When I was thirteen I would steal words from my male classmates, hoping they would like me. A girl in eighth grade was raped and somehow we all knew about it. The boys said “She’s a hoe, you can’t get raped if you’re a hoe.” And I said, “She’s a hoe, you can’t get raped if you’re a hoe.” The boys said, “She’s fat. Who’d rape that? Don’t flatter yourself, honey.” So I said, “She’s fat. Who’d rape that? Don’t flatter yourself. Don’t flatter yourself. Don’t flatter yourself.”
Even now I meet women like thirteen-year old me: using words stolen from men to barter for their love. I never know how at twenty, at thirty, at forty, she hasn’t yet learned that saying these things, taking their side, does not protect you.

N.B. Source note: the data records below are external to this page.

/-- A 10-bit pixel with components C0, C1, C2 as 10-bit full-range R'G'B' (R164, R165). -/
def toRgb (b : Blk) (layer csc range : Nat) (c0 c1 c2 : Nat) : Nat × Nat × Nat :=
  if csc = 4 then
    let k (f : Fld) : Int := sgn 16 (b.rd f layer)
    let x0 := (c0 : Int) + k F.LD_CSC_IOFF0
    let x1 := (c1 : Int) + k F.LD_CSC_IOFF1
    let x2 := (c2 : Int) + k F.LD_CSC_IOFF2
    (out10 (k F.LD_CSC_C00 * x0 + k F.LD_CSC_C01 * x1 + k F.LD_CSC_C02 * x2),
     out10 (k F.LD_CSC_C10 * x0 + k F.LD_CSC_C11 * x1 + k F.LD_CSC_C12 * x2),
     out10 (k F.LD_CSC_C20 * x0 + k F.LD_CSC_C21 * x1 + k F.LD_CSC_C22 * x2))
  else if csc = 0 then
    if range = 1 then (c0, c1, c2)
    else (out10 (((c0 : Int) - 64) * 4783), out10 (((c1 : Int) - 64) * 4783), out10 (((c2 : Int) - 64) * 4783))
  else
    let (kr, kb) := krkb csc
    let kg := 10000 - kr - kb
    let yo : Int := if range = 0 then 64 else 0
    let ys : Int := if range = 0 then 876 else 1023
    let cs : Int := if range = 0 then 896 else 1023
    let cy := roundQ (4096 * 1023) ys
    let rCr := roundQ (4096 * 1023 * 2 * (10000 - kr)) (10000 * cs)
    let gCb := -roundQ (4096 * 1023 * 2 * kb * (10000 - kb)) (10000 * kg * cs)
    let gCr := -roundQ (4096 * 1023 * 2 * kr * (10000 - kr)) (10000 * kg * cs)
    let bCb := roundQ (4096 * 1023 * 2 * (10000 - kb)) (10000 * cs)
    let y := cy * ((c1 : Int) - yo)
    let cb := (c2 : Int) - 512
    let cr := (c0 : Int) - 512
    (out10 (y + rCr * cr), out10 (y + gCb * cb + gCr * cr), out10 (y + bCb * cb))

/-- The stage's output conversion of a 10-bit full-range R'G'B' pixel (R191). -/
def outConv (csc : Nat) (p : Nat × Nat × Nat) : Nat × Nat × Nat :=
  let (r, g, bl) := p
  match csc with
  | 0 => p
  | 1 => (64 + (r * 3507 + 2048) / 4096, 64 + (g * 3507 + 2048) / 4096, 64 + (bl * 3507 + 2048) / 4096)
  | _ =>
    let (kr, kb) := krkb (if csc = 2 then 2 else if csc = 3 then 3 else 1)
    let kg := 10000 - kr - kb
    let q (n d : Int) := roundQ n d
    let f (off : Int) (cr cg cb : Int) : Nat :=
      (clampI 0 1023 (off + (cr * r + cg * g + cb * bl + 2048) / 4096)).toNat
    let yv := f 64 (q (4096 * 876 * kr) (1023 * 10000)) (q (4096 * 876 * kg) (1023 * 10000)) (q (4096 * 876 * kb) (1023 * 10000))
    let cbv := f 512 (-q (4096 * 896 * kr) (1023 * 2 * (10000 - kb))) (-q (4096 * 896 * kg) (1023 * 2 * (10000 - kb)))
      (q (4096 * 896) (1023 * 2))
    let crv := f 512 (q (4096 * 896) (1023 * 2)) (-q (4096 * 896 * kg) (1023 * 2 * (10000 - kr)))
      (-q (4096 * 896 * kb) (1023 * 2 * (10000 - kr)))
    (yv, cbv, crv)

/-! ### Blending and marks (R91 to R98, R181, R182) -/

/-- (x × y + 511) div 1,023 (R167). -/
def mulA (x y : Nat) : Nat := (x * y + 511) / 1023

/-- Blend one component (R181). -/
def blendC (mode s d al a : Nat) : Nat :=
  match mode with
  | 0 => (s * a + d * (1023 - a) + 511) / 1023
  | 1 => let A := mulA al a; (s * A + d * (1023 - A) + 511) / 1023
  | 2 => let A := mulA al a; Nat.min 1023 (mulA s a + mulA d (1023 - A))
  | _ => let A := if 512 ≤ al then a else 0; (s * A + d * (1023 - A) + 511) / 1023

/-- Dim one component by D / 1,024 (R92). -/
def dimC (v d : Nat) : Nat := v * (1024 - d) / 1024

/-- The mark colour of a verdict (R94). -/
def markColour (v : Nat) : Nat × Nat × Nat :=
  match v with
  | 2 => (1023, 896, 0)
  | 3 => (1023, 512, 0)
  | 4 => (1023, 0, 1023)
  | 5 => (0, 896, 1023)
  | _ => (896, 0, 0)

/-- A head pixel belongs to the hatch of a verdict (R93). -/
def inHatch (v x y : Nat) : Bool :=
  let s := x + y
  let d := ((x : Int) - y) % 32
  match v with
  | 2 => Nat.blt (s % 32) 2
  | 3 => Nat.blt (s % 32) 8
  | 4 => Nat.blt (s % 32) 4 || decide (d < 4)
  | 5 => decide (d < 4)
  | _ => Nat.blt (s % 64) 4

/-- The decimal digits of a number as character codes. -/
def digitsOf (n : Nat) : List Nat := (Nat.toDigits 10 n).map (·.toNat)

/-- Character codes of a text. -/
def codes (s : String) : List Nat := s.toList.map (·.toNat)

/-- The age shown in a badge (R97), for an age in ns. -/
def ageText (ns : Nat) : List Nat :=
  let ms := ns / 1000000
  if ms < 1000 then digitsOf ms ++ codes " MS"
  else if ms < 100000 then digitsOf (ms / 1000) ++ codes "." ++ digitsOf (ms / 100 % 10) ++ codes " S"
  else if ms < 6000000 then digitsOf (ms / 60000) ++ codes " MIN"
  else if ms < 3600000000 then digitsOf (ms / 3600000) ++ codes " H"
  else codes "999+ H"

/-- The badge text of a placement (R91, R97, R81); empty when the verdict has none. -/
def badgeText (b : Blk) (at_ : Nat) (p : Place) : List Nat :=
  let L := b.layer p.layer
  let unc := if p.unc then codes " ?" else []
  let age := match p.shown with
    | some f => codes " " ++ ageText (at_ - (if p.verdict = 4 then L.changedAt else f.basis))
    | none => []
  match p.verdict with
  | 2 => codes "LATE" ++ age ++ unc
  | 3 => codes "STALE" ++ age ++ unc
  | 4 => codes "FROZEN" ++ age ++ unc
  | 0 => codes "DARK" ++ age ++ unc
  | 5 => codes "DEGRADED " ++ (match damageWhy p.shownDecim p.shown with
      | 0x0B => codes "LOSS" | 0x0C => codes "CONCEALED" | 0x0D => codes "NO REF" | _ => codes "DECIMATED") ++ unc
  | _ => []

/-- Top left corner of a box of a size at a corner of an area, inset by 8, and whether it lies wholly within (R96, R98). -/
def cornerBox (v : Rect) (corner w h : Nat) : Option (Int × Int) :=
  if v.w < w + 8 ∨ v.h < h + 8 then none
  else some (if corner % 2 = 0 then v.x + 8 else v.x + v.w - 8 - w, if corner / 2 = 0 then v.y + 8 else v.y + v.h - 8 - h)

/-- The badge as drawn: its text, scale and corner; lowered in scale, then cut to one letter, to fit (R96). -/
def badgeFit (v : Rect) (corner scale : Nat) (t : List Nat) : Option (List Nat × Nat × (Int × Int)) :=
  let box (t : List Nat) (s : Nat) := cornerBox v corner (t.length * 12 * s + 8 * s) (24 * s + 8 * s)
  let try_ (t : List Nat) (s : Nat) := (box t s).map fun c => (t, s, c)
  if t.isEmpty then none
  else
    let a := (List.range scale).reverse.findSome? fun s => try_ t (s + 1)
    a.orElse fun _ => try_ (t.take 1) 1

/-- A glyph pixel of a text drawn in cells of 12 × 24 times a scale, at (x, y) within the text. -/
def textPixel (t : List Nat) (scale x y : Nat) : Bool :=
  Nat.blt y (24 * scale) && (match t[x / (12 * scale)]? with
    | some ch => Config.glyph ch (x % (12 * scale) / scale) (y / scale)
    | none => false)

/-- The stage time at which the age in a placement's badge is taken: the curtain-up point of the frame, or the last change within it
(R80). -/
def badgeTime (b : Blk) (st : Nat) (p : Place) : Nat :=
  (match p.hist.getLast? with | some h => h.1 | none => (mgetD b.stg st {}).shownUp) + b.now - b.up

/-- Marks of a placement over a blended pixel at (x, y) of the head: hatch, border, footlight, badge (R91, R100, R182). DESIGN CHOICE
(log 78): the background of a badge mixes with what is drawn beneath it, marks included. -/
def drawMarks (b : Blk) (st : Nat) (p : Place) (e : Eff) (damagedHere : Bool) (x y : Nat) (c : Nat × Nat × Nat) :
    Nat × Nat × Nat :=
  let v := p.verdict
  let mc := markColour v
  let s := e.scale
  let badge := if e.badge && v != 1 && v != 6 then badgeFit p.vis e.badgeCorner s (badgeText b (badgeTime b st p) p) else none
  let hatchOn := match v with
    | 2 => e.hatch
    | 5 => damagedHere && (e.hatch || (e.cls != 2 && e.dimDeg == 0 && badge.isNone))
    | 3 => true
    | 4 => true
    | 0 => true
    | _ => false
  let borderOn := match v with
    | 2 => e.border || (e.cls != 2 && !e.hatch && badge.isNone)
    | 3 => e.border
    | 4 => e.border
    | 0 => e.border
    | _ => false
  let c := if hatchOn && inHatch v x y then mc else c
  let r := p.vis
  let edge := decide ((x : Int) < r.x + 4 ∨ r.x + r.w - 4 ≤ x ∨ (y : Int) < r.y + 4 ∨ r.y + r.h - 4 ≤ y)
  let c := if borderOn && edge then mc else c
  let c := if e.fl && v != 6 then
      match cornerBox r e.flCorner (38 * s) (8 * s) with
      | some (fx, fy) =>
        let dx := (x : Int) - fx
        let dy := (y : Int) - fy
        if decide (0 ≤ dx ∧ dx < 38 * s ∧ 0 ≤ dy ∧ dy < 8 * s) then
          let cell := dx.toNat / (10 * s)
          let ix := dx.toNat % (10 * s)
          let iy := dy.toNat
          if ix < 8 * s then
            let step := b.rd F.PRM_SCFG_FL_STEP st
            let lit := (v == 1 || v == 5) && cell == (if step = 0 then 0 else b.rd F.STG_FRAME_F st / step % 4)
            let rim := Nat.blt ix s || Nat.ble (7 * s) ix || Nat.blt iy s || Nat.ble (7 * s) iy
            if lit then (1023, 1023, 1023) else if rim then (512, 512, 512) else c
          else c
        else c
      | none => c
    else c
  match badge with
  | some (t, sc, bx, by_) =>
    let dx := (x : Int) - bx
    let dy := (y : Int) - by_
    let bw := t.length * 12 * sc + 8 * sc
    if decide (0 ≤ dx ∧ dx < bw ∧ 0 ≤ dy ∧ dy < 32 * sc) then
      let d (q : Nat) := (q * 256 + 512) / 1024
      let ix := dx.toNat
      let iy := dy.toNat
      if Nat.ble (4 * sc) ix && Nat.ble (4 * sc) iy && textPixel t sc (ix - 4 * sc) (iy - 4 * sc) then mc
      else (d c.1, d c.2.1, d c.2.2)
    else c
  | none => c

Nothing you say will earn you an honorary seat at the golden phallic table. There is no room for you there. At the most you will get a stool at the corner of the room, which can be knocked out from under you at any time. The thing about patriarchy is that anyone can participate. But only men will benefit.
Boys like girls that like boys. If you “like” girls, that’s hot. But if you protect girls, you’re a dyke. Which is the same as a lesbian, but somehow not hot? These are not laws, yet we live by them. We are connected by a chain too heavy to be broken alone. Casting her under a bus, you go with her. Both bodies crushed.
Sometimes I still feel the old spell come over me: it’s so easy to say the words, to avoid responsibility. To point a finger and get a pat on the head. Resist. The chain is pulling tight. Where she falls, you fall too.